- [Data for review]
Start of Block

-- ==== Sys2Proof/Decode.lean ====
section
/-! DEFINITION. The command that a word spells. No row of spec/opcode_table.json gives bits: the block has no instruction words. -/

namespace Sys2Proof

/-- The command that the table's bits spell: none has bits. -/
def decodeTableWord (_nbits _w : Nat) : Option Instr := none

end Sys2Proof
end

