-- ==== Sys2Proof/Machine/RegMap.lean ====
section
/-! DEFINITION. The register map: every register of the 1 MiB window with its place (R564, spec/13_host_ports_and_registers.md
and the register lists of the chapters) and every field with its bits, access code and reset value, from the field tables of
the chapters. Names are the manual's own. -/

namespace Sys2Proof.Machine

/-- The access codes (spec/00_scope.md, Registers). -/
inductive Access where
  | rw | ro | w1c | w1s | wo | lk
  deriving DecidableEq, Repr

/-- Every register, or register array, of the map. -/
inductive Reg where
  | QB_ID | QB_VERSION | QB_CTRL | QB_STATUS | QB_LANE_CFG | QB_PORTB_CFG | QB_IRQ_STATUS | QB_IRQ_EN
  | QB_PORT_ERR | QB_SEM | QB_SEM_FORCE | QB_MBX_DATA | QB_MBX_CTRL | QB_MBX_STATUS | FLT_STATUS | FLT_CTRL
  | FLT_RECOV | FLT_PIN | FLT_FE0 | FLT_FE1 | FLT_FE2 | FLT_FE3 | FLT_FE4 | FLT_IPEND
  | FLT_IEN | FLT_LOG_CTRL | FLT_LOG0 | FLT_LOG1 | FLT_LOG2 | FLT_LOG3 | FLT_LOG4 | FLT_CLS
  | FLT_RCT | FLT_CNT | STP_COUNT_LO | STP_COUNT_HI | STP_FINE | STP_STATUS | BAT_CFG | BAT_STATUS
  | BAT_ERR | BAT_ERR2 | BAT_TXN | LIM_CFG | LIM_CAP_REG | LIM_MODEL | LIM_SUP | LIM_CAP_STATUS
  | LIM_PWR0 | LIM_PWR1 | LIM_STR_STATUS | LIM_STR_HOST | LIM_STR_SRC | LIM_TH_CFG | LIM_ALERT | LIM_VT_CFG
  | LIM_BOOST | LIM_CNT | GAU_CFG | GAU_STATUS | GAU_QDATA_LO | GAU_QDATA_HI | GAU_QSTAT | GAU_VIN
  | GAU_TH_CFG | GAU_TH_HYS | GAU_TMAX | GAU_TSTAT | GAU_OTH_EN | GAU_TRIM_SEL | GAU_TRIM | GAU_MOD_CFG
  | GAU_MOD_TIM | GAU_MOD_STAT | GAU_INJ | GAU_MOD_DLY | GAU_SEQ | LED_STATUS | LED_SNAP | LED_SN_LO
  | LED_SN_HI | LED_SN_REM | LED_SCRUB | LED_REC0 | LED_REC1 | LED_REC2 | LED_REC3 | LED_REC4
  | LED_REC5 | LED_REC_CTRL | LED_CTX | LED_CR_GRANT | LED_CR_POOL | LED_CR_ESC_OUT | LED_CR_ESC_IN | LED_CR_NET
  | LED_CR_ALLOC | LED_CR_LOG | LED_TV_LO | LED_TV_HI | RLY_CFG | RLY_STATUS | RLY_CTRL | RLY_GRP_BUDGET
  | RLY_GRP_STATUS | RLY_CR_CFG | RLY_CR_LNET | RLY_PSTAT | RLY_PERR | RLY_PSEQ_TX | RLY_PSEQ_RX | RLY_PPEER
  | BOOT_STATUS | BOOT_CFG | BOOT_COUNT | BOOT_TIME | BOOT_FW_VER | BOOT_FW_ALT | BOOT_UPD_STATUS | BOOT_UPD_DATA
  | BOOT_TRIAL | KEY_STATUS | KEY_SVN | BOOT_CHIP | BOOT_UNIT_LO | BOOT_UNIT_HI | TST_STATUS | TST_OBS_A
  | TST_OBS_B | TST_LST_CTRL | TST_LST_RES | PF_CTRL | PF_CFG | PF_RGN | PF_TRIG | PF_TRIG_STEP_LO
  | PF_TRIG_STEP_HI | PF_PAT_MASK_LO | PF_PAT_MASK_HI | PF_PAT_VAL_LO | PF_PAT_VAL_HI | PF_STATUS | DOM_CTRL | DOM_STATUS
  | DOM_SETPT | DOM_SP_CFG | DOM_VRANGE | DOM_RCMD | DOM_RCMD_STEP_LO | DOM_RCMD_STEP_HI | DOM_RCMD_RES | DOM_MERGE_CFG
  | DOM_PCR_CFG | DOM_TEL_I | DOM_TEL_P | DOM_TEL_V | DOM_TEL_CTRL | RGN_CTRL | RGN_STATUS | RGN_SETPT
  | RGN_EVT | RGN_LANE_SET0 | RGN_LANE_SET1 | RGN_RETAIN | RGN_VG_STATUS | RGN_STR_CFG | RGN_STR_STATUS | RGN_STR_ERR
  | RGN_PCR_STATUS | RGN_PCR_FCAST | RGN_PCR_MM | RGN_LIM | RGN_GAU_T | RGN_GAU_TM | RGN_GAU_V | RGN_VG_FAIL
  | RGN_VG_MAP | RGN_VT | LANE_CTRL | LANE_CFG | LANE_STATUS | LANE_CMD | LANE_SENSE | LANE_EVT
  | LANE_COUNT | COEF_M | COEF_X | COEF_CTRL | COEF_STATUS | COEF_MODEL | COEF_CNT | COEF_MM_CFG
  | STR_SEG | STR_PHDR | STR_CFG | REP_CFG | REP_PERIOD | REP_PHASE | REP_SEL | REP_BIN
  | PF_WIN
  deriving DecidableEq, Repr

End of Block

- [Try it]
Start at the line containing "RLY_PSEQ_RX | RLY_PPEER" and return each line up to and including the last line of the material.

- [Solution to the exercise]
  | RLY_GRP_STATUS | RLY_CR_CFG | RLY_CR_LNET | RLY_PSTAT | RLY_PERR | RLY_PSEQ_TX | RLY_PSEQ_RX | RLY_PPEER
  | BOOT_STATUS | BOOT_CFG | BOOT_COUNT | BOOT_TIME | BOOT_FW_VER | BOOT_FW_ALT | BOOT_UPD_STATUS | BOOT_UPD_DATA
  | BOOT_TRIAL | KEY_STATUS | KEY_SVN | BOOT_CHIP | BOOT_UNIT_LO | BOOT_UNIT_HI | TST_STATUS | TST_OBS_A
  | TST_OBS_B | TST_LST_CTRL | TST_LST_RES | PF_CTRL | PF_CFG | PF_RGN | PF_TRIG | PF_TRIG_STEP_LO
  | PF_TRIG_STEP_HI | PF_PAT_MASK_LO | PF_PAT_MASK_HI | PF_PAT_VAL_LO | PF_PAT_VAL_HI | PF_STATUS | DOM_CTRL | DOM_STATUS
  | DOM_SETPT | DOM_SP_CFG | DOM_VRANGE | DOM_RCMD | DOM_RCMD_STEP_LO | DOM_RCMD_STEP_HI | DOM_RCMD_RES | DOM_MERGE_CFG
  | DOM_PCR_CFG | DOM_TEL_I | DOM_TEL_P | DOM_TEL_V | DOM_TEL_CTRL | RGN_CTRL | RGN_STATUS | RGN_SETPT
  | RGN_EVT | RGN_LANE_SET0 | RGN_LANE_SET1 | RGN_RETAIN | RGN_VG_STATUS | RGN_STR_CFG | RGN_STR_STATUS | RGN_STR_ERR
  | RGN_PCR_STATUS | RGN_PCR_FCAST | RGN_PCR_MM | RGN_LIM | RGN_GAU_T | RGN_GAU_TM | RGN_GAU_V | RGN_VG_FAIL
  | RGN_VG_MAP | RGN_VT | LANE_CTRL | LANE_CFG | LANE_STATUS | LANE_CMD | LANE_SENSE | LANE_EVT
  | LANE_COUNT | COEF_M | COEF_X | COEF_CTRL | COEF_STATUS | COEF_MODEL | COEF_CNT | COEF_MM_CFG
  | STR_SEG | STR_PHDR | STR_CFG | REP_CFG | REP_PERIOD | REP_PHASE | REP_SEL | REP_BIN
  | PF_WIN
  deriving DecidableEq, Repr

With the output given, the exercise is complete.